Manggarai adalah salah satu wilayah yang berada di provinsi NTT. Letak geografis Manggarai menjadikannya salah satu wilayah dalam zonasi tambang. Dengan kekayaan alam yang menggiurkan tersebut, banyak pihak yang tergerak menjadikanya sebagai area bisnis untuk mendapatkan keuntungan yang sebanyak-banyaknya Tampa melalui perizinan yang sesuai dengan peraturan yang berlaku. Melakukan usaha Tampa perizinan merupakan suatu kegiatan yang melanggar hukum dan dapat di kenakan saksi.
Aktifitas penambang liar di kab Manggarai bukan merupakan hal yang baru. Bahkan tambang ilegal sudah marak terjadi hampir di setiap wilayah yang berpotensi akan tambang.
Berdasarkan informasi yang di himpun, bawa hampir seluruh tambang yang berada di bantaran sungai wae pesi itu di duga tidak mengantongi izin. Berdasarkan UU No 3 Tahun 2020 Tentang Pertambangan Mineral dan Batu-bara. Bahwa akfitas pertambangan di bantaran wae pesi telah melanggar hukum . Maka atas dasar pasal 158 UURI NO 3 Tahun 2020 tersebut, disebutkan bahwa setiap orang yang melakukan penambangan Tampa izin di pidana paling lama 10 tahun dan denda 100.000.000.000.
dalam pasal 160 UU No 3 tahun 2020 tentang Setiap orang yang mempunyai IUP atau IUPK pada tahap kegiatan Eksplorasi tetapi melakukan kegiatan Operasi Produksi dipidana dengan pidana penjara paling lama 5 (lima) tahun dan denda paiing banyak Rp 100.000.000.000,00 (seratus miliar rupiah).

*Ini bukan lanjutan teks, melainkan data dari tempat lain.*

-- ==== Sys2Proof/Machine/Regs.lean ====
section
/-!
DEFINITION. The names of the module's registers and of their fields, as the register tables of the spec's chapters
give them (R7: 32 bits, little-endian). `R.<REGISTER>.addr` is the bus address of the register (of element `i`, and of
sub-element `j`, of an array), `R.<REGISTER>.<FIELD>` the field. A register that the spec banks per master
(SCH_DISP, EVT_SW_*) is kept once per master, 0x0100_0000 apart; `bankAddr` (Machine/Operands.lean) says which copy a
master sees.
-/

namespace Sys2Proof.Machine
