def regTableRtc : List RegDesc := [
  ⟨0x40110000, [], [⟨0, 1, .ro, false, []⟩, ⟨1, 1, .ro, false, []⟩, ⟨2, 2, .ro, false, []⟩, ⟨4, 1, .ro, false, []⟩, ⟨5, 1, .ro, false, []⟩, ⟨6, 1, .ro, false, []⟩, ⟨7, 1, .ro, false, []⟩, ⟨8, 1, .ro, false, []⟩]⟩ /- RTC_STAT -/,
  ⟨0x40110004, [], [⟨0, 6, .rw, false, []⟩]⟩ /- RTC_INTEN -/,
  ⟨0x40110008, [], [⟨0, 1, .w1c, false, []⟩, ⟨1, 1, .w1c, false, []⟩, ⟨2, 1, .w1c, false, []⟩, ⟨3, 1, .w1c, false, []⟩, ⟨4, 1, .w1c, false, []⟩, ⟨5, 1, .w1c, false, []⟩]⟩ /- RTC_INTSTAT -/,
  ⟨0x4011000C, [], [⟨0, 2, .rw, false, [(1, 3)]⟩, ⟨8, 1, .sc, true, []⟩, ⟨9, 2, .ro, false, []⟩]⟩ /- RTC_CMD -/,
  ⟨0x40110010, [], [⟨0, 15, .ro, false, []⟩]⟩ /- RTC_SUBSEC -/,
  ⟨0x40110014, [], [⟨0, 6, .ro, false, []⟩]⟩ /- RTC_SEC -/,
  ⟨0x40110018, [], [⟨0, 6, .ro, false, []⟩]⟩ /- RTC_MIN -/,
  ⟨0x4011001C, [], [⟨0, 5, .ro, false, []⟩]⟩ /- RTC_HOUR -/,
  ⟨0x40110020, [], [⟨0, 5, .ro, false, []⟩, ⟨8, 3, .ro, false, []⟩]⟩ /- RTC_DAY -/,
  ⟨0x40110024, [], [⟨0, 4, .ro, false, []⟩]⟩ /- RTC_MON -/,
  ⟨0x40110028, [], [⟨0, 16, .ro, false, []⟩]⟩ /- RTC_YEAR -/,
  ⟨0x40110030, [], [⟨0, 6, .rw, false, []⟩]⟩ /- RTC_SSEC -/,
  ⟨0x40110034, [], [⟨0, 6, .rw, false, []⟩]⟩ /- RTC_SMIN -/,
  ⟨0x40110038, [], [⟨0, 5, .rw, false, []⟩]⟩ /- RTC_SHOUR -/,
  ⟨0x4011003C, [], [⟨0, 5, .rw, false, []⟩]⟩ /- RTC_SDAY -/,
  ⟨0x40110040, [], [⟨0, 4, .rw, false, []⟩]⟩ /- RTC_SMON -/,
  ⟨0x40110044, [], [⟨0, 16, .rw, false, []⟩]⟩ /- RTC_SYEAR -/,
  ⟨0x40110048, [], [⟨0, 32, .rw, false, []⟩]⟩ /- RTC_SYNC_LO -/,
  ⟨0x4011004C, [], [⟨0, 32, .rw, false, []⟩]⟩ /- RTC_SYNC_HI -/,
  ⟨0x40110050, [], [⟨0, 2, .rwl, false, [(0, 2)]⟩, ⟨2, 2, .rwl, false, []⟩, ⟨4, 2, .rwl, false, [(0, 1)]⟩]⟩ /- RTC_TCH -/,
  ⟨0x40110054, [], [⟨0, 1, .rwl, false, []⟩, ⟨1, 1, .rwl, false, []⟩, ⟨2, 1, .rwl, false, []⟩, ⟨4, 1, .rwl, false, []⟩, ⟨5, 1, .rwl, false, []⟩, ⟨6, 1, .rwl, false, []⟩]⟩ /- RTC_TAMPCFG -/,
  ⟨0x40110058, [], [⟨0, 2, .ro, false, []⟩, ⟨2, 7, .ro, false, []⟩]⟩ /- RTC_TLATCH -/,
  ⟨0x4011005C, [], [⟨0, 12, .ro, false, []⟩]⟩ /- RTC_VBAT -/,
  ⟨0x40110060, [], [⟨0, 32, .ro, false, []⟩]⟩ /- RTC_BKCRC -/,
  ⟨0x40110100, [(16, 0x4)], [⟨0, 32, .rw, true, []⟩]⟩ /- RTC_BKP -/]

def regTableSys : List RegDesc := [
  ⟨0x40000000, [], [⟨0, 16, .ro, false, []⟩, ⟨16, 4, .ro, false, []⟩]⟩ /- SYS_ID -/,
  ⟨0x40000004, [], [⟨0, 4, .ro, false, []⟩]⟩ /- SYS_RSTCAUSE -/,
  ⟨0x40000008, [], [⟨0, 2, .rwl, false, [(0, 2)]⟩, ⟨2, 1, .rwl, false, []⟩, ⟨3, 1, .rwl, false, []⟩, ⟨4, 1, .rwl, false, []⟩, ⟨5, 1, .rwl, false, []⟩, ⟨6, 1, .rwl, false, []⟩, ⟨8, 2, .rwl, false, []⟩]⟩ /- SYS_START -/,
  ⟨0x4000000C, [], [⟨0, 1, .w1s, true, []⟩]⟩ /- SYS_LOCK -/,
  ⟨0x40000010, [], [⟨0, 2, .rw, false, [(1, 2)]⟩, ⟨8, 1, .sc, true, []⟩]⟩ /- SYS_RST -/,
  ⟨0x40000014, [], [⟨0, 14, .rwl, false, [(0, 0), (10, 10000)]⟩]⟩ /- SYS_WDT -/,
  ⟨0x40000018, [], [⟨0, 1, .wo, true, []⟩]⟩ /- SYS_WDTKICK -/,
  ⟨0x4000001C, [], [⟨0, 10, .rwl, false, [(0, 600)]⟩]⟩ /- SYS_STARTCFG -/,
  ⟨0x40000020, [], [⟨0, 32, .ro, false, []⟩]⟩ /- SYS_MT_LO -/,
  ⟨0x40000024, [], [⟨0, 32, .ro, false, []⟩]⟩ /- SYS_MT_HI -/,
  ⟨0x40000028, [], [⟨0, 32, .rw, false, []⟩]⟩ /- SYS_MTINIT_LO -/,
  ⟨0x4000002C, [], [⟨0, 32, .rw, false, []⟩]⟩ /- SYS_MTINIT_HI -/,
  ⟨0x40000030, [], [⟨0, 1, .sc, true, []⟩]⟩ /- SYS_MTCMD -/,
  ⟨0x40000034, [], [⟨0, 32, .ro, false, []⟩]⟩ /- SYS_TLOCK -/,
  ⟨0x40000038, [], [⟨0, 32, .ro, false, []⟩]⟩ /- SYS_TREL -/]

Di tegaskan kembali dalam Pasal 161 Setiap orang yang menampung, memanfaatkan, melakukan Pengolahan dan/atau Pemurnian, Pengembangan dan/atau Pemanfaatan, Pengangkutan, Penjualan Mineral dan/atau Batubara yang tidak berasal dari pemegang IUP, IUPK, IPR, SIPB atau izin sebagaimana dimaksud dalam Pasal 35 ayat (3) huruf c dan huruf g, Pasal 104, atau Pasal 105 dipidana dengan pidana penjara paling lama 5 (lima) tahun dan denda paling banyak Rp 100.000.000.000,00 (seratus miliar rupiah).
Selain dari pada itu dampak negatif sosial, ekonomi, lingkungan dan ekologi itu sangat di rasakan.

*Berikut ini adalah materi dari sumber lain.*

-- ==== Sys2Proof/Machine/Ops.lean ====
section
/-!
DEFINITION. The named operations over registers, memory, time and free values that every block's meaning is written
with: a field read and written, an interrupt bit raised, a counter counted, bytes of memory read and written at a bus
address, a block's enable pair.
-/

namespace Sys2Proof.Machine

/-! Registers. -/

/-- A register's value. -/
def State.reg (s : State) (a : Nat) : Word := SMap.get resetOf s.regs a

/-- The state with a register replaced. -/
def State.setReg (s : State) (a : Nat) (v : Word) : State := { s with regs := SMap.set resetOf s.regs a v }

/-- A field's value. -/
def State.rd (s : State) (f : Fld) : Nat := getField (s.reg f.addr) f.lo f.w

/-- The state with a field replaced (the value's low bits). -/
def State.wr (s : State) (f : Fld) (v : Nat) : State := s.setReg f.addr (putField (s.reg f.addr) f.lo f.w v)

/-- Whether a one-bit field is set. -/
def State.on (s : State) (f : Fld) : Bool := s.rd f != 0

/-- The state with a field set to a truth value. -/
def State.wrb (s : State) (f : Fld) (b : Bool) : State := s.wr f (if b then 1 else 0)

/-- The state with a bit set: an interrupt status bit raised (R12). -/
def State.raise (s : State) (f : Fld) : State := s.wr f 1

/-- The state with a bit cleared. -/
def State.clear (s : State) (f : Fld) : State := s.wr f 0

/-- A counter that saturates at all ones, counted up by `n`. -/
def State.bumpBy (s : State) (f : Fld) (n : Nat) : State := s.wr f (min (s.rd f + n) (2 ^ f.w - 1))

/-- A saturating counter counted once. -/
def State.bump (s : State) (f : Fld) : State := s.bumpBy f 1

/-- A counter that wraps, counted once. -/
def State.wrap (s : State) (f : Fld) : State := s.wr f (s.rd f + 1)

/-- A 64-bit quantity held in two registers, low word first. -/
def State.rd64 (s : State) (lo hi : Nat) : Nat := (s.reg lo).toNat + 2 ^ 32 * (s.reg hi).toNat

/-- A 64-bit quantity written to two registers. -/
def State.wr64 (s : State) (lo hi : Nat) (v : Nat) : State :=
  (s.setReg lo (BitVec.ofNat 32 v)).setReg hi (BitVec.ofNat 32 (v / 2 ^ 32))

/-- The value that a written word gives a field. -/
def Fld.of (f : Fld) (v : Word) : Nat := getField v f.lo f.w

/-- The state with a field replaced where the write is not discarded (R10, R11). -/
def State.wrIf (s : State) (ok : Bool) (f : Fld) (v : Nat) : State := if ok then s.wr f v else s

/-- RWL fields are locked: SYS_LOCK.LOCK is set, outside the commit phase of a handover (Table 0-3, R490). -/
def State.locked (s : State) : Bool := s.on R.SYS_LOCK.LOCK && s.rd R.UPD_PHASE.PHASE != 5

/-- A bit of a register field. -/
def State.bit (s : State) (f : Fld) (i : Nat) : Bool := (s.rd f).testBit i

/-- The state with a bit of a register field set to a truth value. -/
def State.setBit (s : State) (f : Fld) (i : Nat) (b : Bool) : State := s.wrb ⟨f.addr, f.lo + i, 1⟩ b

/-! Free values: each taken once, by a counter that is the model's own. -/

/-- The counter advanced past the values of this step. -/
def State.taken (s : State) (n : Nat := 1) : State := { s with fresh := s.fresh + n }

/-! Memory (Table 1-3). -/

/-- The regions of the address map that hold memory. -/
inductive Region where
  | rom | local_ | shared | stripe | points | mram | regs | nor | dram
  deriving DecidableEq, Repr

/-- The region of a bus address, none where the map has no range (R24). The parity reserve of DRAM is no range. -/
def regionOf (a : Nat) : Option Region :=
  if a < 0x20000 then some .rom
  else if 0x08000000 ≤ a ∧ a < 0x08080000 then some .local_
  else if 0x09000000 ≤ a ∧ a < 0x09880000 then some .local_
  else if 0x10000000 ≤ a ∧ a < 0x10800000 then some .shared
  else if 0x18000000 ≤ a ∧ a < 0x18080000 then some .stripe
  else if 0x20000000 ≤ a ∧ a < 0x20200000 then some .points
  else if 0x30000000 ≤ a ∧ a < 0x30800000 then some .mram
  else if 0x40000000 ≤ a ∧ a < 0x40120000 then some .regs
  else if 0x60000000 ≤ a ∧ a < 0x64000000 then some .nor
  else if 0x80000000 ≤ a ∧ a < 0xF0000000 then some .dram
  else none

/-- The offset in core c's alias that the core-local window's offset o shows (R26, Table 1-4): the executing bay at 0, the
other bay after it. `ex` is the core's bit of UPD_BAYEXEC. -/
def localOffset (c o : Nat) (ex : Bool) : Nat :=
  let bay := if c = 16 then 0x30000 else 0x20000
  if o < bay then (if ex then o + bay else o)
  else if o < 2 * bay then (if ex then o - bay else o)
  else o

/-- The physical address that master m reaches at bus address a: the own-point window shows the third region of shared
SRAM (R27), the core-local window the core's own memory (R26). -/
def State.phys (s : State) (m a : Nat) : Nat :=
  if 0x20000000 ≤ a ∧ a < 0x20200000 then a - 0x20000000 + 0x10600000
  else if 0x08000000 ≤ a ∧ a < 0x08080000 then
    0x09000000 + m * 0x80000 +
      localOffset m (a - 0x08000000) ((s.reg R.UPD_BAYEXEC.addr).getLsbD m)
  else a

/-- Whether a local-memory alias address is mapped: a control core's bytes from 0x5_0000 are not (R26). -/
def aliasMapped (a : Nat) : Bool :=
  let c := (a - 0x09000000) / 0x80000
  c == 16 || (a - 0x09000000) % 0x80000 < 0x50000

/-- Whether master m's access of n bytes at bus address a reaches memory or a register (R24, R26). -/
def State.mapped (_s : State) (m a n : Nat) : Bool :=
  match regionOf a, regionOf (a + (n - 1)) with
  | some r, some r' =>
    r == r' && (r != .local_ || (if a < 0x09000000 then m == 16 || (a + n) - 0x08000000 ≤ 0x50000
                                 else aliasMapped a && aliasMapped (a + (n - 1))))
  | _, _ => false

/-- What an unlisted byte reads as: the ROM's contents, erased flash all ones, everything else 0 (notes/assumptions/2). -/
def emptyByte (a : Nat) : Byte :=
  if a < 0x20000 then Config.romByte a else if 0x60000000 ≤ a ∧ a < 0x64000000 then 0xFF#8 else 0#8

/-- A byte of memory at a physical address. -/
def State.byte (s : State) (a : Nat) : Byte := SMap.get emptyByte s.mem a

/-- The state with a byte of memory replaced. -/
def State.setByte (s : State) (a : Nat) (b : Byte) : State := { s with mem := SMap.set emptyByte s.mem a b }

/-- The n bytes of memory from a physical address. -/
def State.bytes (s : State) (a n : Nat) : List Byte := SMap.getMany emptyByte s.mem a n

/-- The state with bytes of memory replaced from a physical address. -/
def State.putBytes (s : State) (a : Nat) (bs : List Byte) : State :=
  { s with mem := SMap.setMany emptyByte s.mem a bs }

/-- The number that the n bytes at a physical address spell. -/
def State.num (s : State) (a n : Nat) : Nat := natLE (s.bytes a n)

/-- The state with a number of n bytes at a physical address. -/
def State.putNum (s : State) (a n v : Nat) : State := s.putBytes a (bytesLE v n)

/-- The memory's canonical form: addresses strictly rising, no entry equal to what an unlisted address reads as. -/
def Memory.wf (m : SMap Byte) : Bool := SMap.wf emptyByte m

/-- The general region of shared SRAM (R27). -/
def inGeneral (a n : Nat) : Bool := 0x10000000 ≤ a && a + n ≤ 0x10400000

/-- The own-point region of shared SRAM, physical (R27): the address of own record i. -/
def ownRecord (i : Nat) : Nat := 0x10600000 + 32 * i

/-- MRAM's base (Table 1-3). -/
def mramBase : Nat := 0x30000000

/-- The NOR flash's base (Table 1-3). -/
def norBase : Nat := 0x60000000

/-! Time. -/

/-- One task's bookkeeping, one core's. -/
def State.task (s : State) (t : Nat) : SchTask := SMap.get (fun _ => {}) s.sch.tasks t

def State.setTask (s : State) (t : Nat) (x : SchTask) : State :=
  { s with sch := { s.sch with tasks := SMap.set (fun _ => {}) s.sch.tasks t x } }

def State.core (s : State) (c : Nat) : SchCore := SMap.get (fun _ => {}) s.sch.cores c

def State.setCore (s : State) (c : Nat) (x : SchCore) : State :=
  { s with sch := { s.sch with cores := SMap.set (fun _ => {}) s.sch.cores c x } }

/-- Time spent on core c: a core that runs a task or its error task is not idle, and a running task's execution time
grows (R68, Table 2-10). -/
def State.spend (s : State) (d c : Nat) : State :=
  let busy := s.on (R.SCH_CORE_STAT.BUSY c)
  let s := if busy || s.on (R.SCH_CORE_STAT.ERRRUN c) then
      s.setCore c { s.core c with busyNs := (s.core c).busyNs + d } else s
  if busy then
    let t := s.rd (R.SCH_CORE_STAT.TASK c)
    s.setTask t { s.task t with execNs := (s.task t).execNs + d }
  else s

/-- The state d nanoseconds later, as far as the clocks and the cores go. -/
def State.elapse (s : State) (d : Nat) : State :=
  if d = 0 then s
  else
    let s := (List.range 16).foldl (fun s c => s.spend d c) s
    { s with now := s.now + d, mt := s.mt + BitVec.ofNat 64 d }

/-- Module time as a number of nanoseconds. -/
def State.mtNs (s : State) : Nat := s.mt.toNat

/-- Time advanced to an elapsed instant, where it lies ahead: what a timer's command does first. -/
def State.advance (s : State) (t : Nat) : State := s.elapse (t - s.now)

/-- Time advanced to an instant of MT, where it lies ahead. -/
def State.advanceMt (s : State) (t : Nat) : State := s.elapse (t - s.mtNs)

end Sys2Proof.Machine

namespace Sys2Proof

/-! Units with an enable pair (R33). -/

/-- Where a unit's enable pair lies (Table 1-3; ch03, ch05, ch14: offsets 0x0080, 0x0100 + 0x80p, 0x0080). -/
def UnitId.base : UnitId → Nat
  | .sch => 0x40010000
  | .img => 0x40020000
  | .jrn => 0x40020080
  | .hop => 0x40030000
  | .fab => 0x40050000
  | .port p => 0x40050100 + p.val * 0x80
  | .gate => 0x40060000
  | .loop => 0x40070000
  | .mtr => 0x40080000
  | .can c => 0x400B0000 + c.val * 0x4000
  | .mem => 0x40040000
  | .key => 0x400C0000
  | .evt => 0x400D0000
  | .mch => 0x400E0080
  | .upd => 0x400F0000

/-- CTRL.EN, CTRL.MODE and the fields of STAT that every unit has (Tables 1-7, 1-8). -/
def UnitId.EN (u : UnitId) : Machine.Fld := ⟨u.base, 0, 1⟩
def UnitId.MODE (u : UnitId) : Machine.Fld := ⟨u.base, 1, 1⟩
def UnitId.STATE (u : UnitId) : Machine.Fld := ⟨u.base + 4, 0, 2⟩
def UnitId.ENREQ (u : UnitId) : Machine.Fld := ⟨u.base + 4, 2, 1⟩
def UnitId.MODE_ACT (u : UnitId) : Machine.Fld := ⟨u.base + 4, 3, 1⟩
def UnitId.MODE_REJ (u : UnitId) : Machine.Fld := ⟨u.base + 4, 4, 1⟩
def UnitId.FCAUSE (u : UnitId) : Machine.Fld := ⟨u.base + 4, 16, 4⟩

/-- FARG, where a unit's STAT has one: most blocks at [31:24], HOP and MTR at [31:20]. -/
def UnitId.FARG : UnitId → Option Machine.Fld
  | .sch => some Machine.R.SCH_STAT.FARG
  | .img => some Machine.R.IMG_STAT.FARG
  | .hop => some Machine.R.HOP_STAT.FARG
  | .loop => some Machine.R.LOOP_STAT.FARG
  | .mtr => some Machine.R.MTR_STAT.FARG
  | .can c => some (Machine.R.CAN_STAT.FARG c.val)
  | _ => none

end Sys2Proof

namespace Sys2Proof.Machine

/-- STATE (Table 1-8). -/
def stOff : Nat := 0
def stRun : Nat := 1
def stDrain : Nat := 2
def stFault : Nat := 3

/-- A unit is in RUN. -/
def State.running (s : State) (u : UnitId) : Bool := s.rd u.STATE == stRun

/-- A unit does work: RUN, or DRAIN with its current unit. -/
def State.working (s : State) (u : UnitId) : Bool := s.rd u.STATE == stRun || s.rd u.STATE == stDrain

/-- A block with a dual-mode function works in ASSIST mode. -/
def State.assist (s : State) (u : UnitId) : Bool := s.on u.MODE_ACT

/-- A unit enters FAULT with a cause (and an argument): RUN or DRAIN to FAULT (R33, R35). -/
def State.toFault (s : State) (u : UnitId) (cause : Nat) (arg : Nat := 0) : State :=
  let s := (s.wr u.STATE stFault).wr u.FCAUSE cause
  match u.FARG with
  | some f => s.wr f arg
  | none => s

/-! Outcomes. -/

/-- The outcome of a command that names a unit: next where the module has that unit. -/
def onUnit (ok : Bool) (s' : State) : Host.Outcome State Fault Refusal :=
  if ok then .next s' else .fault .noSuchUnit

/-- A list without the elements at which `p` holds, and the first such element. -/
def takeFirst {α : Type} (p : α → Bool) : List α → Option (α × List α)
  | [] => none
  | x :: xs => if p x then some (x, xs) else (takeFirst p xs).map fun (y, ys) => (y, x :: ys)

/-- A state transformer applied to each element of a list in turn. -/
def State.each {α : Type} (s : State) (xs : List α) (f : State → α → State) : State := xs.foldl f s

/-- The numbers below n at which a predicate holds, in rising order. -/
def below (n : Nat) (p : Nat → Bool) : List Nat := (List.range n).filter p

end Sys2Proof.Machine
end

Hasil penelitian dari Jurnal Ilmu Lingkungan Undip menunjukkan tingkat erosi di lokasi penambangan pasir adalah moderat dan ringan dan menimbulkan dampak fisik lingkungan seperti tanah longsor, berkurangnya debit air permukaan (mata air), tingginya lalu lintas kendaraan membuat mudah rusaknya jalan, polusi udara, dan dampak sosial ekonomi. Dampak sosial ekonomi penyerapan tenaga kerja karena sebagian masyarakat bekerja menjadi tenaga kerja di penambangan pasir, adanya pemasukan bagi pemilik tanah yang dijual atau disewakan untuk diambil pasirnya dengan harga tinggi, banyaknya pendatang yang ikut menambang sehingga dapat menimbulkan konflik.